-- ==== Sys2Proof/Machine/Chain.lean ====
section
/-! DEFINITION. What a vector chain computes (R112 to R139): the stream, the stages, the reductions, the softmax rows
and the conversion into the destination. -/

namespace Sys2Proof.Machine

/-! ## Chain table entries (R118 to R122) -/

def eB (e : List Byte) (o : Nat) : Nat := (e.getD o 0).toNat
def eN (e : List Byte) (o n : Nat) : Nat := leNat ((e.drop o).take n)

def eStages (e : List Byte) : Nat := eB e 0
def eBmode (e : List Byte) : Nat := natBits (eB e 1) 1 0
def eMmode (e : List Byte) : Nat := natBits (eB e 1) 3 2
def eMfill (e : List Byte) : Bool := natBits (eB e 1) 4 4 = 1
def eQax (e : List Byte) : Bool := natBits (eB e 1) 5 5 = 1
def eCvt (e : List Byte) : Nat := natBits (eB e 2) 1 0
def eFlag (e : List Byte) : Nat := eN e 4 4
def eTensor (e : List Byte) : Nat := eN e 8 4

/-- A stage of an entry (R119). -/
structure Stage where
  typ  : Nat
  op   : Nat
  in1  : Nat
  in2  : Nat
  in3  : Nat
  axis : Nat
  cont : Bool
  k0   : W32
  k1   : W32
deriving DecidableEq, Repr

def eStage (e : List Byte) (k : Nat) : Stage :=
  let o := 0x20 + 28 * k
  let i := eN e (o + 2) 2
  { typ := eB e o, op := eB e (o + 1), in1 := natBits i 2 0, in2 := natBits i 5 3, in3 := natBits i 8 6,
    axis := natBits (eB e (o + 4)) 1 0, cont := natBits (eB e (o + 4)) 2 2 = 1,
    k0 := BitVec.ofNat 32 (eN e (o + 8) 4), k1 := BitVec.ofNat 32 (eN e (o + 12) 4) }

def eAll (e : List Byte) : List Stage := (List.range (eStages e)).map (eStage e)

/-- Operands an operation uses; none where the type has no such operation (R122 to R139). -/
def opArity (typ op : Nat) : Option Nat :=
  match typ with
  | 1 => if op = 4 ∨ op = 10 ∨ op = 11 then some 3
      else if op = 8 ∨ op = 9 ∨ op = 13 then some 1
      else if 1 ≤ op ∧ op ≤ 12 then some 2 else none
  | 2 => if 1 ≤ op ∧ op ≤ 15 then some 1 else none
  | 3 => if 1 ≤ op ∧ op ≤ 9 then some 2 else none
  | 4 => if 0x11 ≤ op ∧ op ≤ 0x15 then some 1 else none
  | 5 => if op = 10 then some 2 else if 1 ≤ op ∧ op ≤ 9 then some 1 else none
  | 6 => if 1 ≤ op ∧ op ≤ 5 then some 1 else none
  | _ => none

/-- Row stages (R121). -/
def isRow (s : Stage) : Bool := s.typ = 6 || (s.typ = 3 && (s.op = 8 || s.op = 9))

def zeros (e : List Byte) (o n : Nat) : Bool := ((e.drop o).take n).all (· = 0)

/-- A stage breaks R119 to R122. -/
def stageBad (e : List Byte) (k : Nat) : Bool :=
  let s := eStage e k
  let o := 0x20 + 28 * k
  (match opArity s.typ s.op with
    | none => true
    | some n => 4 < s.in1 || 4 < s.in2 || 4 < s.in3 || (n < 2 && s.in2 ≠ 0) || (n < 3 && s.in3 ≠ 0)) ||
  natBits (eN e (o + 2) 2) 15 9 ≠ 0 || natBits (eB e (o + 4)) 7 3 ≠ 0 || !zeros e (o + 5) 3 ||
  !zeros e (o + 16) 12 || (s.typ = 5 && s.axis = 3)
====
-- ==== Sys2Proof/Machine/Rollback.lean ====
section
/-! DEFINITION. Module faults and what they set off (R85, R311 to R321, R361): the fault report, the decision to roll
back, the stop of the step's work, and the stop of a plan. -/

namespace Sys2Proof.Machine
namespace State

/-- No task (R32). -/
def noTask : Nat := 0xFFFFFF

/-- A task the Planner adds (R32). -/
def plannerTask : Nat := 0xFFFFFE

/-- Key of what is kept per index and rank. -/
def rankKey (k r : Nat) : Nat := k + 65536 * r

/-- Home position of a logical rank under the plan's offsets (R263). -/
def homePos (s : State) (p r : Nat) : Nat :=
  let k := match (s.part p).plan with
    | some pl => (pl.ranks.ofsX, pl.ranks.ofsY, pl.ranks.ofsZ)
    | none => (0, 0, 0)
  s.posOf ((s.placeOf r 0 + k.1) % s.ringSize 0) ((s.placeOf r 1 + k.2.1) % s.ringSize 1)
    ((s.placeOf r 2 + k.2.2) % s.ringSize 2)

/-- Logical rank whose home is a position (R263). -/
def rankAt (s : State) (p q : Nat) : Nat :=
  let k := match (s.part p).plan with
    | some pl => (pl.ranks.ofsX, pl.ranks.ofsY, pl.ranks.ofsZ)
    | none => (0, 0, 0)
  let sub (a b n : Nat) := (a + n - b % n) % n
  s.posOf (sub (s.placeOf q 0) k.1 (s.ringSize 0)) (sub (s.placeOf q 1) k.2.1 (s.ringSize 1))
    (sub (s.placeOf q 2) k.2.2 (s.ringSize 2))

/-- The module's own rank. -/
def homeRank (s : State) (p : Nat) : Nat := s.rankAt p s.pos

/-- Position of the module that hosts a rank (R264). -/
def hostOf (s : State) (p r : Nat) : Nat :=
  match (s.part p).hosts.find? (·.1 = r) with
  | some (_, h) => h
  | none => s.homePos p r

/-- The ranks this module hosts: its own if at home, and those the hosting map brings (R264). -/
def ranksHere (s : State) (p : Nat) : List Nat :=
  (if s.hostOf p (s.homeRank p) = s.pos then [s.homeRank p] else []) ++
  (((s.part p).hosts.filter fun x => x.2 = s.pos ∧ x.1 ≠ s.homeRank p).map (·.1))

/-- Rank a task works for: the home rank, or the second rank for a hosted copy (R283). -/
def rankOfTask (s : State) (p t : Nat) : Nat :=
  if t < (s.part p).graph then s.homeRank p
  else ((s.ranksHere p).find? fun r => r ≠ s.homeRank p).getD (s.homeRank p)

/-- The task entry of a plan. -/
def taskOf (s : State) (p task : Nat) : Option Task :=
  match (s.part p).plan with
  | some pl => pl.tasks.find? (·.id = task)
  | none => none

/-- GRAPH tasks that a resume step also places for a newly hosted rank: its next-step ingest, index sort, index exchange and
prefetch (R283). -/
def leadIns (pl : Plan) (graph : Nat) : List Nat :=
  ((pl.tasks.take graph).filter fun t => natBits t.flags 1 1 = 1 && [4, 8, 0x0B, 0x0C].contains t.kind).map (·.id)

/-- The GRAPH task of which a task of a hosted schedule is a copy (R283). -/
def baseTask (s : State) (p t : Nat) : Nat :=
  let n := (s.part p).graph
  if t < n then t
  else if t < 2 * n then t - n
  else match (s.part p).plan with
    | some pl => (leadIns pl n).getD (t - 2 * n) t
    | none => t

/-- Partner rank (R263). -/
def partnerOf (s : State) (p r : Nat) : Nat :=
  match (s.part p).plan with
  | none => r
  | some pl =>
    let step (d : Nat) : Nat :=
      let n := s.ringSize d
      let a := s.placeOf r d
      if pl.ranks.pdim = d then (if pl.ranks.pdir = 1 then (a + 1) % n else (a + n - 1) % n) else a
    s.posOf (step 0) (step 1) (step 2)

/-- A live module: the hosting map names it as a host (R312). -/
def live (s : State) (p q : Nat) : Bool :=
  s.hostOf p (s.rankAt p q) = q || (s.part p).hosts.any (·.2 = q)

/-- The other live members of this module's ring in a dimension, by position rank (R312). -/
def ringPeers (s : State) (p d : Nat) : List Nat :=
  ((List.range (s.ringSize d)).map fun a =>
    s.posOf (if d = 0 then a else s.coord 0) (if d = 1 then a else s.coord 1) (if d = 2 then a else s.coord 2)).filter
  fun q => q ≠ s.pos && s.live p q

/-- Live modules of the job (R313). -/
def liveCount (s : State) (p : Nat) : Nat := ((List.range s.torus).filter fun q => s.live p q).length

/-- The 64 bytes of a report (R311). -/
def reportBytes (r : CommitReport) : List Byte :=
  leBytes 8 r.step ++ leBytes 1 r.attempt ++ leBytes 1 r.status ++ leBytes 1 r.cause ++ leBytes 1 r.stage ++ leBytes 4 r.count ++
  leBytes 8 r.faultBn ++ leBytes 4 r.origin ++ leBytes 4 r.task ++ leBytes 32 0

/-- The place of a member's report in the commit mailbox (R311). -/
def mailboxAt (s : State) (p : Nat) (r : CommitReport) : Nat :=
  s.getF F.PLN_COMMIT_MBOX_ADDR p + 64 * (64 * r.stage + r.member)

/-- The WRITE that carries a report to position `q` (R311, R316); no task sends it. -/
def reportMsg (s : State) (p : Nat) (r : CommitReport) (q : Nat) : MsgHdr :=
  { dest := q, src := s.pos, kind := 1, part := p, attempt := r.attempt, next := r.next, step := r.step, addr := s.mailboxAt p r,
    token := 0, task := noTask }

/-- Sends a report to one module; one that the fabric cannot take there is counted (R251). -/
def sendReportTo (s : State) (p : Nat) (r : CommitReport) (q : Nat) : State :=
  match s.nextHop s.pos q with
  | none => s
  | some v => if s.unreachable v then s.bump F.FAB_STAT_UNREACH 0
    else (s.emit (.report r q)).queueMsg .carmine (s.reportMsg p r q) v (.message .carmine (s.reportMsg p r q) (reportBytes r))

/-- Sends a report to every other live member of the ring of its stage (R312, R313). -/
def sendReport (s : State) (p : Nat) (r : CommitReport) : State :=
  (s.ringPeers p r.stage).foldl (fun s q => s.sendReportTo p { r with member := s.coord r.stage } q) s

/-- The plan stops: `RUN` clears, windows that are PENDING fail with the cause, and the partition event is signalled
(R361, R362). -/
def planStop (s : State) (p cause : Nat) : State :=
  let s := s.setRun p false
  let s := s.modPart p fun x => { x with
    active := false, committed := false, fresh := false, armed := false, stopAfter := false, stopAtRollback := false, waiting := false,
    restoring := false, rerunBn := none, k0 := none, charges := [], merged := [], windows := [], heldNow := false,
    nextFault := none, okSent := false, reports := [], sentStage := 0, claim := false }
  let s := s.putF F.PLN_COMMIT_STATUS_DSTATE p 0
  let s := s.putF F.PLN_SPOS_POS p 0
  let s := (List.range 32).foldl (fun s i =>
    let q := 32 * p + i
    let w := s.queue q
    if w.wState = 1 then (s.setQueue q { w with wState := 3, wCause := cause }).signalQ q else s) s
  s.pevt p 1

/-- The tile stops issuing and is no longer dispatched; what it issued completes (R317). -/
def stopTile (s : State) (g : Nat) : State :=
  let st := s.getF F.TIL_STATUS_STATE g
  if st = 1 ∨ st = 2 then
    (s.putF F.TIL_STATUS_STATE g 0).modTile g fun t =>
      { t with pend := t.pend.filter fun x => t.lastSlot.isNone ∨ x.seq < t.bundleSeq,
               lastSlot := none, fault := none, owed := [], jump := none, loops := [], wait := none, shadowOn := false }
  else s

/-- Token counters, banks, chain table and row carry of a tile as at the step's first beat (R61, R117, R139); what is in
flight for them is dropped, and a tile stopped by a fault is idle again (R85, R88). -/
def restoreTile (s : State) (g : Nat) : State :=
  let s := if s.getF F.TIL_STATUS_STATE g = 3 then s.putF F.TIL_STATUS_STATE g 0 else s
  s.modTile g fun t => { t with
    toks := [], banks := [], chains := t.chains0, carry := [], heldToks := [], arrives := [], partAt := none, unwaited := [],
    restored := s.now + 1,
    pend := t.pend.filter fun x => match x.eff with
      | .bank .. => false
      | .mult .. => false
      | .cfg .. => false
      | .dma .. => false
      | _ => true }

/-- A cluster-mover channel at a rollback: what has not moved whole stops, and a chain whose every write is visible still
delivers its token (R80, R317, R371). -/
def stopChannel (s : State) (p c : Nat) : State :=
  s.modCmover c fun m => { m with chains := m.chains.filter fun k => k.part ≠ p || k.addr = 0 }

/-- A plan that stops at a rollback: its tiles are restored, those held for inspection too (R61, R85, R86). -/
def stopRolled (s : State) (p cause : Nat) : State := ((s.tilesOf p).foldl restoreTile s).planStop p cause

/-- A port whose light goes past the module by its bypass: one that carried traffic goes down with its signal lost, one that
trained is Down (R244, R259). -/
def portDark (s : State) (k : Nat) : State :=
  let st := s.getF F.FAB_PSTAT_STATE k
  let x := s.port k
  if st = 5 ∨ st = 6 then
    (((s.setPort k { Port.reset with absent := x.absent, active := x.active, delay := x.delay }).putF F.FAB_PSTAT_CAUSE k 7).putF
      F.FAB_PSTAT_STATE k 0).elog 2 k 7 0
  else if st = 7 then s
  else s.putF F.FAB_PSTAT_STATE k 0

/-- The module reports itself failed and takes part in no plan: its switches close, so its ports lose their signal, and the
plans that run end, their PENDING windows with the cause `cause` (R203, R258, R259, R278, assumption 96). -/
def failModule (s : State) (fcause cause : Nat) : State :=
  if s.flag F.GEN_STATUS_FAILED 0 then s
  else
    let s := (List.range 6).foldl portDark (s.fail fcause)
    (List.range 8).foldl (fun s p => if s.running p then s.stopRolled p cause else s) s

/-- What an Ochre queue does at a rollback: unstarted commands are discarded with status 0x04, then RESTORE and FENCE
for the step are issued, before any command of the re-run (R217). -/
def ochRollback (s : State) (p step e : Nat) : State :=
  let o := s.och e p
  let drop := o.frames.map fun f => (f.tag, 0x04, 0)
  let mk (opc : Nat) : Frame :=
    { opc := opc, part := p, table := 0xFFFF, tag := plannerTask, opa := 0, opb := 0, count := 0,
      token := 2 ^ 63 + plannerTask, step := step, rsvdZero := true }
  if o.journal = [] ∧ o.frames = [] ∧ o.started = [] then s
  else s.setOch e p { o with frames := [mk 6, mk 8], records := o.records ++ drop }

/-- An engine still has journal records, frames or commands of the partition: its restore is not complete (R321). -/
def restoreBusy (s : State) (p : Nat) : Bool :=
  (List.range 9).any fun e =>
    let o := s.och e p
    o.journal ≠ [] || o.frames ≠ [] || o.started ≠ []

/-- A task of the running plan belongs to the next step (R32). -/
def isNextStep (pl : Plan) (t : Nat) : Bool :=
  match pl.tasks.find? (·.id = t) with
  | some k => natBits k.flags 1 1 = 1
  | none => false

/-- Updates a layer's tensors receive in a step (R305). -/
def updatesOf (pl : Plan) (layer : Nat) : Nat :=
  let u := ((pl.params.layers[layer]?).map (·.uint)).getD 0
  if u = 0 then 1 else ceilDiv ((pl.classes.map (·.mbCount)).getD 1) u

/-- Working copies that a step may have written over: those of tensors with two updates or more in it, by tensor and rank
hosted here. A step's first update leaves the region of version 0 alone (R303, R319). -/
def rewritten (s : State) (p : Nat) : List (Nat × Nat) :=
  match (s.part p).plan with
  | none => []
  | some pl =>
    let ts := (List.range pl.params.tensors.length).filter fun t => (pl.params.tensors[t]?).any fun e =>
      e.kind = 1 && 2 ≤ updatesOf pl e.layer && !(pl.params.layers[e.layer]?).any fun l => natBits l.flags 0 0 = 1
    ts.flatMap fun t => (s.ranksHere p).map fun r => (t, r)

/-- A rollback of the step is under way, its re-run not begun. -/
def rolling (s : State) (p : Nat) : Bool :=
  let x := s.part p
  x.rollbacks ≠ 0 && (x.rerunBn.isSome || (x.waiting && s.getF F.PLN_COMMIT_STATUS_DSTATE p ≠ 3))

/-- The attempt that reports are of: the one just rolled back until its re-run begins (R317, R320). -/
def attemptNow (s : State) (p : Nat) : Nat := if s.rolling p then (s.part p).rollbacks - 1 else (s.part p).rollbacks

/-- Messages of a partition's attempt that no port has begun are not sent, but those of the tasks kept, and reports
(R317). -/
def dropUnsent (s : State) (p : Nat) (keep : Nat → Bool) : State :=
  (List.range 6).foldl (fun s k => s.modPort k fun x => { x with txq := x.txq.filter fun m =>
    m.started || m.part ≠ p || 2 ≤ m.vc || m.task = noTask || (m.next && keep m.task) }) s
====
Instructions to follow: Find the string "getF" in the lines above and count those lines. Give only that count.

Task answer: 5